Researchers at the US Lawrence-Berkeley National Laboratory have used machine learning to reveal new scientific knowledge hidden in old research papers. Artificial intelligence makes it possible to make the link between separate scientific writings to draw new discoveries.
The majority of scientific knowledge exists only in the form of articles, and thus in text format, which makes any global analysis difficult. As a result, many potential discoveries are missed simply because no human being has been able to link two separate discoveries. A team of researchers from the Lawrence-Berkeley National Laboratory in the United States has published an article in the journal Nature, which details the use of artificial intelligence to alleviate this problem.
The researchers used deep learning, an automatic machine learning method of artificial intelligence that relies on neural networks, to create an Algorithm called Word2vec. The latter analyzed the abstracts – in other words, the abstracts – of 3.3 million articles dealing with the science of materials, and generated a vocabulary of about 500,000 words. The algorithm has broken down the relationships between the different words, each representing a vector.
Material predictions of the years before their actual discovery
This vectorization has allowed artificial intelligence to understand the structure of the periodic table of elements, or the relationship between the structure and the properties of materials, without any previous knowledge. The researchers were able to draw up a list of materials and to select the ten that, according to the IA, had the highest probability of being associated with the term “thermoelectric”, even if no article explicitly makes the link.
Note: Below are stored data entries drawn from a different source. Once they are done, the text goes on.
-- ==== Sys2Proof/Syntax.lean ====
section
/-!
DEFINITION. The commands of the machine as syntax: the operand types and the one inductive `Instr`, with one constructor
for each row of the table of operations and events.
-/

namespace Sys2Proof

/-- The requesters of the register file (R606) and SYS_LOCK_ADDR.REQ's coding of them (R601). -/
inductive Req where
  | mil | host | jtag
deriving DecidableEq, Repr

/-- What causes a Kerb reset (R485). -/
inductive KerbResetCause where
  | perst | hotReset | flr | d3
deriving DecidableEq, Repr

/-- How an attempt of a CAN frame fails (R405, R408, R412): arbitration lost; a bit error in the data field; an error of
another kind; an acknowledgement error of an error-passive transmitter or a stuff error in arbitration, in which cases
ISO 11898-1 leaves TEC as it is. -/
inductive CanFail where
  | arbitration | dataBit | other | noCount
deriving DecidableEq, Repr

/-- How a LIN response is received (R420): well, or with an error of one of the four kinds. -/
inductive LinError where
  | none | checksum | framing | bit | sync
deriving DecidableEq, Repr


/-- What a sense interval measures of a channel: the current in mA, the drain-source voltage in µV, the conduction time in
ns, ΔT in K, the junction temperature in °C plus 40, and whether the output lies above VBk - 2.0 V and below
VBk - 3.0 V (R246, R248). -/
structure SenseIn where
  ma : Nat
  uv : Nat
  cond : Nat
  dt : Nat
  tj : Nat
  vbHigh : Bool
  vbLow : Bool
deriving DecidableEq, Repr

/-- What the die measured of a sink in its most recent on-time: the sink, its current in I_FS / 1023 and its voltage in 50 mV
(LED_SSENSE, R287). -/
structure SinkIn where
  sink : Fin 48
  cur : Nat
  volt : Nat
deriving DecidableEq, Repr

/-- What a Stitch flit carries towards LD: nothing (idle), the status word of an output, or the count of a pin; `command` is
a flit towards the die (R17, R18, R224). -/
inductive Flit where
  | idle | status (x : Fin 144) | count (p : Fin 40) | command
deriving DecidableEq, Repr

/-- What a die measured of an output pin in the last millisecond: the pin, its current in mA and its on-resistance in mΩ
(R363). -/
structure PinIn where
  pin : Fin 40
  ma : Nat
  mohm : Nat
deriving DecidableEq, Repr

/-- A write of the host into configuration space that the machine feels (R102, R482-R486, R494): Bus Master Enable, the address of BAR0,
BAR2 or BAR4, the power state D3hot or D0, and the enable of L1.1. -/
inductive CfgWrite where
  | bme (on : Bool)
  | bar (k : Fin 3) (addr : BitVec 64)
  | power (d3 : Bool)
  | l11 (on : Bool)
deriving DecidableEq, Repr

/-- What a read of the host is, beside a plain read of BAR0: one of BAR2, or a locked read request (R482, R483). -/
inductive ReadAs where
  | plain | bar2 | locked
deriving DecidableEq, Repr

/-- An access by the JTAG debug port to an internal address, of 1, 2 or 4 bytes by its size code (R593, R606). -/
inductive JtagAcc where
  | load (addr : BitVec 32) (size : Fin 3)
  | store (addr : BitVec 32) (size : Fin 3) (val : Word)
deriving DecidableEq, Repr

/-- When a wake is recognised (R111): during the entry to NAP or PARK before the point of commitment, during the entry after
it, or in the state. -/
inductive WakeAt where
  | before | latched | asleep
deriving DecidableEq, Repr

/-- The PCIe link as training leaves it: the speed 2.5, 5.0 or 8.0 GT/s and the width 1 or 2 (R523), or no link partner. -/
abbrev LinkIn := Option (Fin 3 × Fin 2)

/-- A function with an enable of R32-R37: a load channel, a sink, a Hatband sequencer, the rail, a valve, a pin, a field port, a
ring, a window, a tunnel, the overflow, access, the update chain. -/
inductive Func where
  | chan (c : Fin 48) | sink (k : Fin 48) | hatband (h : Fin 8) | rail | valve (d : Fin 8) | pin (p : Fin 40)
  | can (n : Fin 12) | lin (n : Fin 8) | eth (i : Fin 12) | ring (r : Fin 64) | window (w : Fin 64) | tunnel (t : Fin 32)
  | overflow | access | chain
deriving DecidableEq, Repr

/-- The guard of a move (R163, R167). -/
inductive Guard where
  | always | b1 | b2 | b3 | notB1 | notB2 | notB3
deriving DecidableEq, Repr

/-- The form of a move towards a socket and its source (R164, R167): long from a socket, a long immediate, a near socket move, a
near immediate. -/
inductive MoveSrc where
  | sock (k : Fin 1024) | imm (i : BitVec 15) | near (k : Fin 64) | nearImm (i : BitVec 6)
deriving DecidableEq, Repr

/-- A move whose destination socket the command names. -/
structure MoveIn where
  guard : Guard
  src : MoveSrc
deriving DecidableEq, Repr

/-- A bit move, long or short, with INV, the source bit and the destination bit (R164, R167). -/
inductive BitMoveIn where
  | long (guard : Guard) (inv : Bool) (src dst : Fin 4096)
  | short (inv : Bool) (src dst : Fin 64)
deriving DecidableEq, Repr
By comparing them to different material databases, they were able to conclude that they all had an estimated potential above the average of known thermoelectric materials.
In order to verify the validity of their algorithm, the researchers wanted to use artificial intelligence to predict past discoveries. They have therefore removed the recent articles and once again led their model on 18 different text bodies, each time limiting the texts to those published before a limit year, between 2001 and 2018. The algorithm has, each time, given five materials considered the most promising for a thermoelectric application according to associations made in the literature.
A method applicable in all areas of research
They were able to predict the discovery of CuGaTe 2, one of the best modern thermoelectric materials, four years before its first publication in 2012. On four other materials highlighted by the IA on the basis of articles published before 2009, two have only been suggested in the literature as 8 or 9 years after the articles studied, while two others have never been tested.
The researchers brought artificial intelligence only to the texts, without giving it any prior information on the science of materials. This means that this method could be very easily used in other areas of research, and accelerate some discoveries of several years, or even allow new discoveries. According to Vahe Tshitoyan, one of the researchers, “We could use it for medical research or drug discovery. The information exists. We just did not make the link because you can not read all the articles.”